A last observation is that days are filled with triggers — thoughts or events that can move the self in positive or negatives directions. Reinforcing positive triggers, or shutting down negatives ones, can be the key to stabilising or improving a day as it unfolds. I noticed a particularly prominent negative trigger of mine to be projection: when in a negative state of mind, I would generate anxiety and uncertainty about the future.
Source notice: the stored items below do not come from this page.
/-- The bytes of an answer whose body the manual lays out. -/
theorem Answer.bytes_eq (a : Answer) (body : List Byte) (h : a.body.bytes = some body) :
    a.bytes = some (answerBytes a.address a.kind a.code.value a.frame body) := by
  have length : (byteOf a.code.value :: (bytes32 a.frame ++ body)).length = 5 + body.length := by simp [bytes32]; omega
  simp only [Answer.bytes, h, Option.map_some, answerBytes, length, fieldBytes_one_nat, fieldBytes_two, fieldBytes_four,
    List.cons_append, List.nil_append, List.append_assoc]

/-- The check word, bit by bit. -/
theorem crc_bits (bytes : List Byte) :
    crc bytes =
      (bytes.flatMap fun b => [7, 6, 5, 4, 3, 2, 1, 0].map fun i : Nat => b.getLsbD i).foldl crcBit 0xFFFF#16 := by
  simp only [crc, List.foldl_flatMap, List.foldl_map]; rfl

theorem crcBit_eq (r : BitVec 16) (bit : Bool) :
    crcBit r bit = if r.msb = bit then r <<< 1 else (r <<< 1) ^^^ 0x1021#16 := by
  unfold crcBit; cases bit <;> cases h : r.msb <;> simp_all [BitVec.msb_eq_getLsbD_last]

theorem byteOf_toNat (b : Byte) : byteOf b.toNat = b := by simp [byteOf]

theorem toNat_byteOf (n : Nat) (h : n < 256) : (byteOf n).toNat = n := by simp [byteOf]; omega

theorem bytes16_eq (x : Int) : bytes16 x = [byteOf ((x % 65536).toNat / 256), byteOf (x % 65536).toNat] := rfl

theorem bytes16_fieldOf (a b : Byte) : bytes16 (fieldOf [a, b] : Nat) = [a, b] := by
  have ha := a.isLt; have hb := b.isLt
  simp only [bytes16_eq, fieldOf_two, byteOf]
  congr 1
  · apply BitVec.eq_of_toNat_eq; simp only [BitVec.toNat_ofNat]; omega
  congr 1
  · apply BitVec.eq_of_toNat_eq; simp only [BitVec.toNat_ofNat]; omega

theorem bytes16_signed16 (n : Nat) : bytes16 (signed16 n) = bytes16 (n : Int) := by
  have h : (n : Int) - 65536 ≡ n [ZMOD 65536] := by simp [Int.modEq_iff_dvd]
  simp only [bytes16_eq, signed16]; split
  · rfl
  · rw [h.eq]

theorem bytes32_fieldOf (a b c d : Byte) : bytes32 (fieldOf [a, b, c, d]) = [a, b, c, d] := by
  have ha := a.isLt; have hb := b.isLt; have hc := c.isLt; have hd := d.isLt
  simp only [bytes32, fieldOf, byteOf, List.foldl_cons, List.foldl_nil]
  congr 1
  · apply BitVec.eq_of_toNat_eq; simp only [BitVec.toNat_ofNat]; omega
  congr 1
  · apply BitVec.eq_of_toNat_eq; simp only [BitVec.toNat_ofNat]; omega
  congr 1
  · apply BitVec.eq_of_toNat_eq; simp only [BitVec.toNat_ofNat]; omega
  congr 1
  · apply BitVec.eq_of_toNat_eq; simp only [BitVec.toNat_ofNat]; omega

theorem fieldBytes_signed8 (b : Byte) : fieldBytes 1 (signed8 b.toNat) = [b] := by
  rw [fieldBytes_one]; congr 1
  apply BitVec.eq_of_toNat_eq
  have := b.isLt
  simp only [signed8, BitVec.toNat_ofInt]; split <;> omega

theorem fieldOf_bytes16 (n : Nat) (h : n < 65536) : fieldOf (bytes16 n) = n := by
  simp only [bytes16_eq, fieldOf_two, byteOf, BitVec.toNat_ofNat]; omega

theorem signed16_bytes16 (x : Int) (h : -32768 ≤ x ∧ x ≤ 32767) : signed16 (fieldOf (bytes16 x)) = x := by
  simp only [bytes16_eq, fieldOf_two, byteOf, signed16, BitVec.toNat_ofNat]
  split <;> omega

theorem fieldOf_bytes32 (n : Nat) (h : n < 4294967296) : fieldOf (bytes32 n) = n := by
  simp only [bytes32, fieldOf, byteOf, List.foldl_cons, List.foldl_nil, BitVec.toNat_ofNat]; omega

theorem signed8_ofInt (x : Int) (h : -128 ≤ x ∧ x ≤ 127) : signed8 (BitVec.ofInt 8 x).toNat = x := by
  simp only [signed8, BitVec.toNat_ofInt]; split <;> omega

theorem signed8_range (b : Byte) : -128 ≤ signed8 b.toNat ∧ signed8 b.toNat ≤ 127 := by
  have := b.isLt
  simp only [signed8]; split <;> omega

theorem axisOf_eq_some (k : Nat) (n : Axis) : axisOf k = some n ↔ k = n.val := by
  unfold axisOf; split
  · simp [Fin.ext_iff]
  · have := n.isLt; simp; omega

/-- The byte of a drive status. -/
def DriveStatus.value (x : DriveStatus) : Nat :=
  match x with
  | .ready => 0
  | .limited => 1
  | .fault => 2
  | .brakeSet => 3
Shutting this down turned out to be akin to exercising a new muscle; I simply had to force myself, in those moments, to think only of the present. Working out is one effective method I use; short breathing exercises is another.
The more I began to understand these findings, the more I found myself incorporating these subtle tricks into my life. The importance of finding a few things to accomplish in a day. The importance of finding novelty and the stimulation that comes from breaking routine. The value of patience and perspective. And the calming effect of bringing oneself back to the present. These learnings, while less concrete and tangible than my earlier productivity “hacks”, have had far greater impact.
Over the last few months, and with some practice, I’ve noticed a marked improvement in results. My output, measured by goals, is generally higher and less volatile. On mood, I’m now more able not just to hit 3s and 4s consistently but to manufacture 3s out of 2s and even 1s (5s, however, remain frustratingly elusive). But I’m also aware of how easily this new normal can become part of a new baseline: our self-regulating nature can never be escaped.
Today I’m far less diligent with all this data collection. I have my calendar system and my goals for work, but I’ve scaled back the daily journaling, the mood scoring, the other inputs. It is not because I do not think it’s useful data. I would rather, however, focus on actually practicing what I’ve learned, making more “great” days, and inevitably finding more internal complexity that I will struggle to understand.